Gentoo Archives: gentoo-dev

From: Max Kalika <max@g.o>
To: stuart@g.o, Max Kalika <max@g.o>, Troy Dack <tad@g.o>, gentoo-dev@g.o
Subject: Re: [gentoo-dev] [GLEP] Web Application Installation
Date: Mon, 04 Aug 2003 17:11:41
Message-Id: 42620000.1060017099@valkyrie.lsit.ucsb.edu
1 Good morning!
2
3 Quoting Stuart Herbert <stuart@g.o>:
4
5 > Apache supports virtual hosting already. Tools such as phpBB and
6 > tikiwiki and phpMyAdmin (to give but three examples) don't need explicit
7 > virtual host support, because Apache handles that. To run a copy of
8 > phpBB under two different domains hosted on the same box, you install
9 > two copies of phpBB - or at least simulate that situation using symlinks
10 > or whatever.
11
12 See, I don't think that running two (or more) copies of an application is
13 supporting virtual hosts. Upgrading all the files is a pain. Why not have
14 one installation of the core files and multiple installations of the config
15 files? This is, of course, very application specific -- most of them will
16 still need database upgrades, but that has to be done by the sysadmin.
17
18 > Scary as I find it, one reason why many of my clients run Debian rather
19 > than Gentoo on their production hardware is because they do that from a
20 > cron script, and trust the results. Personally, I've always introduced
21 > staging platforms in environments where I've been wearing the Release
22 > Manager hat.
23
24 How do they handle db updates? How do they handle config file updates?
25
26 > Possibly. But I really wanted to clear out some outstanding bugs from
27 > Bugzilla, and adding the eclass made it easy to do.
28
29 Fair enough.
30
31 > 1) Your eclass doesn't correctly (as I understand correct usage to be!)
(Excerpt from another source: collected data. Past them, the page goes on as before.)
-- ==== Sys2Proof/Machine/Num.lean ====
section
/-!
DEFINITION. Machine/Num.lean: bit fields, little-endian byte strings, two's complement, the
IEEE 754 formats of Table 4-2 as exact rationals plus one rounding, and the square root and
logarithm that R143 and R144 compute in F64.

An F32 or F64 is held as its bit pattern, a natural number (R72). Arithmetic is done on rationals
and rounded to nearest, ties to even, after each operation the pseudocode writes (R7).
-/
namespace Sys2Proof.Machine

/-! ## Bit fields -/

/-- Bits `hi .. lo` of `v`, right-aligned. -/
def bits (v hi lo : Nat) : Nat := (v >>> lo) % 2 ^ (hi + 1 - lo)

/-- Bit `i` of `v` as a truth value. -/
def bit (v i : Nat) : Bool := v.testBit i

/-- 1 for true, 0 for false: the encoding of BOOL (R72). -/
def b2n (b : Bool) : Nat := if b then 1 else 0

/-- `v` with bit `i` set to `b`. -/
def setBit (v i : Nat) (b : Bool) : Nat :=
  if b then v ||| 2 ^ i else v - v % 2 ^ (i + 1) + v % 2 ^ i

/-- `v` with bits `hi .. lo` replaced by the low bits of `x`. -/
def setBits (v hi lo x : Nat) : Nat :=
  v - (bits v hi lo) * 2 ^ lo + (x % 2 ^ (hi + 1 - lo)) * 2 ^ lo

/-- `a` with every bit of `m` cleared (a write of 1s to W1C bits). -/
def clearBits (a m : Nat) : Nat := a ^^^ (a &&& m)

/-- The numbers below `w` whose bit is set in `m`, ascending. -/
def bitList (m w : Nat) : List Nat := (List.range w).filter (fun i => m.testBit i)

/-- A saturating sum: an object of maximum `top` never wraps. -/
def satAdd (top a b : Nat) : Nat := min (a + b) top

/-! ## Byte strings, little-endian (R4) -/

/-- The `k` bytes of `v`, least significant first. -/
def toLE : Nat → Nat → List Byte
  | 0, _ => []
  | k + 1, v => BitVec.ofNat 8 v :: toLE k (v / 256)

/-- The number a byte string spells, least significant byte first. -/
def ofLE : List Byte → Nat
  | [] => 0
  | b :: bs => b.toNat + 256 * ofLE bs

/-- The `k` bytes of `v`, most significant first (network order, R4; Cinnabar's big-endian fields). -/
def toBE (k v : Nat) : List Byte := (toLE k v).reverse

/-- The number a big-endian byte string spells. -/
def ofBE (bs : List Byte) : Nat := ofLE bs.reverse

/-- `len` bytes of `bs` from offset `off`; short when `bs` ends earlier. -/
def slice (bs : List Byte) (off len : Nat) : List Byte := (bs.drop off).take len

/-- The unsigned little-endian field of `len` bytes at offset `off`. -/
def fieldLE (bs : List Byte) (off len : Nat) : Nat := ofLE (slice bs off len)

/-- The big-endian number at an offset. -/
def fieldBE (bs : List Byte) (off len : Nat) : Nat := ofBE (slice bs off len)

/-- Zero bytes. -/
def zeros (k : Nat) : List Byte := List.replicate k 0

/-- `bs` cut or zero-padded to exactly `k` bytes. -/
def padTo (k : Nat) (bs : List Byte) : List Byte := (bs ++ zeros (k - bs.length)).take k

/-- `bs` with the bytes at `off` replaced by `xs`, extended with zeros when it is too short. -/
def spliceAt (bs : List Byte) (off : Nat) (xs : List Byte) : List Byte :=
  padTo off bs ++ xs ++ bs.drop (off + xs.length)

/-! ## Two's complement (R72) -/

/-- The signed value of a `w`-bit pattern. -/
def toI (w v : Nat) : Int :=
  if 2 ^ (w - 1) ≤ v % 2 ^ w then (v % 2 ^ w : Nat) - (2 ^ w : Nat) else (v % 2 ^ w : Nat)

/-- The `w`-bit pattern of a signed value, wrapping. -/
def ofI (w : Nat) (i : Int) : Nat := (i % ((2 ^ w : Nat) : Int)).toNat

/-- A signed value saturated to `w` bits, as a pattern. -/
def satI (w : Nat) (i : Int) : Nat :=
  ofI w (max (-((2 ^ (w - 1) : Nat) : Int)) (min i (((2 ^ (w - 1) : Nat) : Int) - 1)))

/-! ## Rationals -/

/-- `2 ^ e` for a signed exponent. -/
def pow2 (e : Int) : Rat :=
  if 0 ≤ e then ((2 ^ e.toNat : Nat) : Rat) else 1 / ((2 ^ (-e).toNat : Nat) : Rat)

/-- Absolute value. -/
def rabs (q : Rat) : Rat := if q < 0 then -q else q

/-- Larger and smaller of two rationals. -/
def rmax (a b : Rat) : Rat := if a < b then b else a
def rmin (a b : Rat) : Rat := if b < a then b else a

/-- `q` held within `lo .. hi`. -/
def rclamp (q lo hi : Rat) : Rat := if q < lo then lo else if hi < q then hi else q

/-- The integer nearest to `q`, ties to even. -/
def roundEven (q : Rat) : Int :=
  let f := q.floor
  let r := q - f
  if r < (1 : Rat) / 2 then f
  else if (1 : Rat) / 2 < r then f + 1
  else if f % 2 = 0 then f else f + 1

/-- The integer nearest to `q`, ties away from zero. -/
def roundNear (q : Rat) : Int :=
  if q < 0 then -((-q + (1 : Rat) / 2).floor) else (q + (1 : Rat) / 2).floor

/-- A natural-number quotient as a rational. -/
def ratio (a b : Nat) : Rat := (a : Rat) / (b : Rat)

/-! ## IEEE 754 (R72): `eb` exponent bits and `mb` fraction bits -/

/-- The exponent of the greatest power of two at or below the positive rational `a`. -/
def ilog2 (a : Rat) : Int :=
  let k : Int := (Nat.log2 a.num.natAbs : Int) - (Nat.log2 a.den : Int)
  if pow2 k ≤ a then k else k - 1

/-- The pattern of `q` rounded to nearest, ties to even; beyond the largest finite number, infinity. -/
def fEnc (eb mb : Nat) (q : Rat) : Nat :=
  if q = 0 then 0 else
  let a := rabs q
  let emin : Int := 2 - ((2 ^ (eb - 1) : Nat) : Int)
  let e := max (ilog2 a) emin
  let m := (roundEven (a / pow2 (e - mb))).toNat
  let body := min ((e - emin).toNat * 2 ^ mb + m) ((2 ^ eb - 1) * 2 ^ mb)
  if q < 0 then body + 2 ^ (eb + mb) else body

/-- The biased exponent and the fraction of a pattern. -/
def fExp (eb mb v : Nat) : Nat := (v / 2 ^ mb) % 2 ^ eb
def fFrac (mb v : Nat) : Nat := v % 2 ^ mb

/-- Neither a NaN nor an infinity. -/
def fFinite (eb mb v : Nat) : Bool := fExp eb mb v != 2 ^ eb - 1
def fNaN (eb mb v : Nat) : Bool := !(fFinite eb mb v) && fFrac mb v != 0
def fInf (eb mb v : Nat) : Bool := !(fFinite eb mb v) && fFrac mb v == 0

/-- The rational a finite pattern stands for; 0 for a NaN or an infinity. -/
def fDec (eb mb v : Nat) : Rat :=
  if fFinite eb mb v then
    let bias : Int := ((2 ^ (eb - 1) : Nat) : Int) - 1
    let e := fExp eb mb v
    let q : Rat :=
      if e = 0 then (fFrac mb v : Rat) * pow2 (1 - bias - mb)
      else ((2 ^ mb + fFrac mb v : Nat) : Rat) * pow2 ((e : Int) - bias - mb)
    if (v / 2 ^ (eb + mb)) % 2 = 1 then -q else q
  else 0

/-- F32 of a rational, and the rational of an F32. -/
def r32 (q : Rat) : Nat := fEnc 8 23 q
def q32 (v : Nat) : Rat := fDec 8 23 v
/-- F64 of a rational, and the rational of an F64. -/
def r64 (q : Rat) : Nat := fEnc 11 52 q
def q64 (v : Nat) : Rat := fDec 11 52 v
/-- A rational rounded to the nearest F64, or F32, as a rational again. -/
def rnd64 (q : Rat) : Rat := q64 (r64 q)
def rnd32 (q : Rat) : Rat := q32 (r32 q)

def nan32 (v : Nat) : Bool := fNaN 8 23 v
def inf32 (v : Nat) : Bool := fInf 8 23 v
/-- A finite F32. -/
def fin32 (v : Nat) : Bool := fFinite 8 23 v
/-- The NaN this model writes where an object reads NaN (the spec fixes no payload; log 12). -/
def nanBits : Nat := 0x7FC00000

/-! ## Square root and logarithm, for R143 and R144 -/

/-- The integer square root by bisection of bits, from bit `k` down. -/
def isqrtFrom : Nat → Nat → Nat → Nat
  | 0, _, acc => acc
  | k + 1, n, acc =>
    let c := acc + 2 ^ k
    isqrtFrom k n (if c * c ≤ n then c else acc)

/-- The greatest natural number whose square is at most `n`. -/
def isqrt (n : Nat) : Nat := isqrtFrom (Nat.log2 n / 2 + 1) n 0

/-- The square root of a non-negative rational, rounded once to F64. -/
def sqrt64 (q : Rat) : Rat :=
  if q ≤ 0 then 0 else
  let n := (q * pow2 240).floor.toNat
  let s := isqrt n
  let sticky : Nat := if s * s = n then 0 else 1
  rnd64 (((2 * s + sticky : Nat) : Rat) * pow2 (-121))

/-- The tail of the series `2 (z + z^3/3 + z^5/5 + …)`, in units of `2^-96`. -/
def atanhSeries : Nat → Nat → Int → Int → Int
  | 0, _, _, _ => 0
  | k + 1, odd, term, zz =>
    2 * term / (odd : Int) + atanhSeries k (odd + 2) (term * zz / ((2 ^ 96 : Nat) : Int)) zz

/-- The natural logarithm of a positive rational, to about 90 bits, rounded to F64. -/
def ln64 (q : Rat) : Rat :=
  if q ≤ 0 then 0 else
  let k := ilog2 q
  let m := q * pow2 (-k)
  let lnOf (x : Rat) : Int :=
    let z := (((x - 1) / (x + 1)) * pow2 96).floor
    atanhSeries 60 1 z (z * z / ((2 ^ 96 : Nat) : Int))
  rnd64 (((lnOf m + k * lnOf 2 : Int) : Rat) * pow2 (-96))

/-! ## CRC-32 per IEEE 802.3, used by R88, R102, R402 and the archive -/

/-- One bit of the reflected CRC-32 register. -/
def crcBit (c : Nat) : Nat := if c % 2 = 1 then (c / 2) ^^^ 0xEDB88320 else c / 2

/-- The register after one byte. -/
def crcByte (c : Nat) (b : Byte) : Nat :=
  crcBit (crcBit (crcBit (crcBit (crcBit (crcBit (crcBit (crcBit (c ^^^ b.toNat))))))))

/-- CRC-32 of a byte string. -/
def crc32 (bs : List Byte) : Nat := (bs.foldl crcByte 0xFFFFFFFF) ^^^ 0xFFFFFFFF

/-! ## Sorted association lists: the one form of every sparse map of the model -/

/-- The value at key `k`, or `d` when the map lists none. -/
def mapGet {α : Type} (m : List (Nat × α)) (k : Nat) (d : α) : α :=
  match m with
  | [] => d
  | (j, v) :: r => if j = k then v else mapGet r k d

/-- Every entry but that of `k`. -/
def mapErase {α : Type} (m : List (Nat × α)) (k : Nat) : List (Nat × α) :=
  match m with
  | [] => []
  | (j, v) :: r => if j = k then mapErase r k else (j, v) :: mapErase r k

/-- `(k, v)` put before the first greater key. -/
def mapInsert {α : Type} (m : List (Nat × α)) (k : Nat) (v : α) : List (Nat × α) :=
  match m with
  | [] => [(k, v)]
  | (j, w) :: r => if k < j then (k, v) :: (j, w) :: r else (j, w) :: mapInsert r k v

/-- The map with `v` at key `k`. -/
def mapPut {α : Type} (m : List (Nat × α)) (k : Nat) (v : α) : List (Nat × α) :=
  mapInsert (mapErase m k) k v

/-- Keys strictly rising. -/
def mapSorted {α : Type} : List (Nat × α) → Bool
  | [] => true
  | [_] => true
  | (j, _) :: (k, w) :: r => j < k && mapSorted ((k, w) :: r)

end Sys2Proof.Machine
end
32 > support the apache2 USE flag. Easy enough to do - see my webapp-apache
33 > eclass for an example.
34
35 Why base it on the flag? If the webserver is installed and is supported,
36 configure for it.
37
38 > 2) Your eclass doesn't specify the permissions that the source files
39 > should be installed under. Again, easy enough to fix.
40
41 This is very straightforward to add.
42
43 > 3) Your eclass doesn't provide support for running multiple copies of the
44 > same app on the same machine. This is a showstopper.
45
46 This whole thing needs a separate discussion. There's no portage support
47 for dealing with more than one installation of the same version of the same
48 package.
49
50 > 4) Your eclass requires the admin to stop and start Apache as part of the
51 > install. This is a showstopper. Not every site will want to stop and
52 > start their web server just because they've installed a new app.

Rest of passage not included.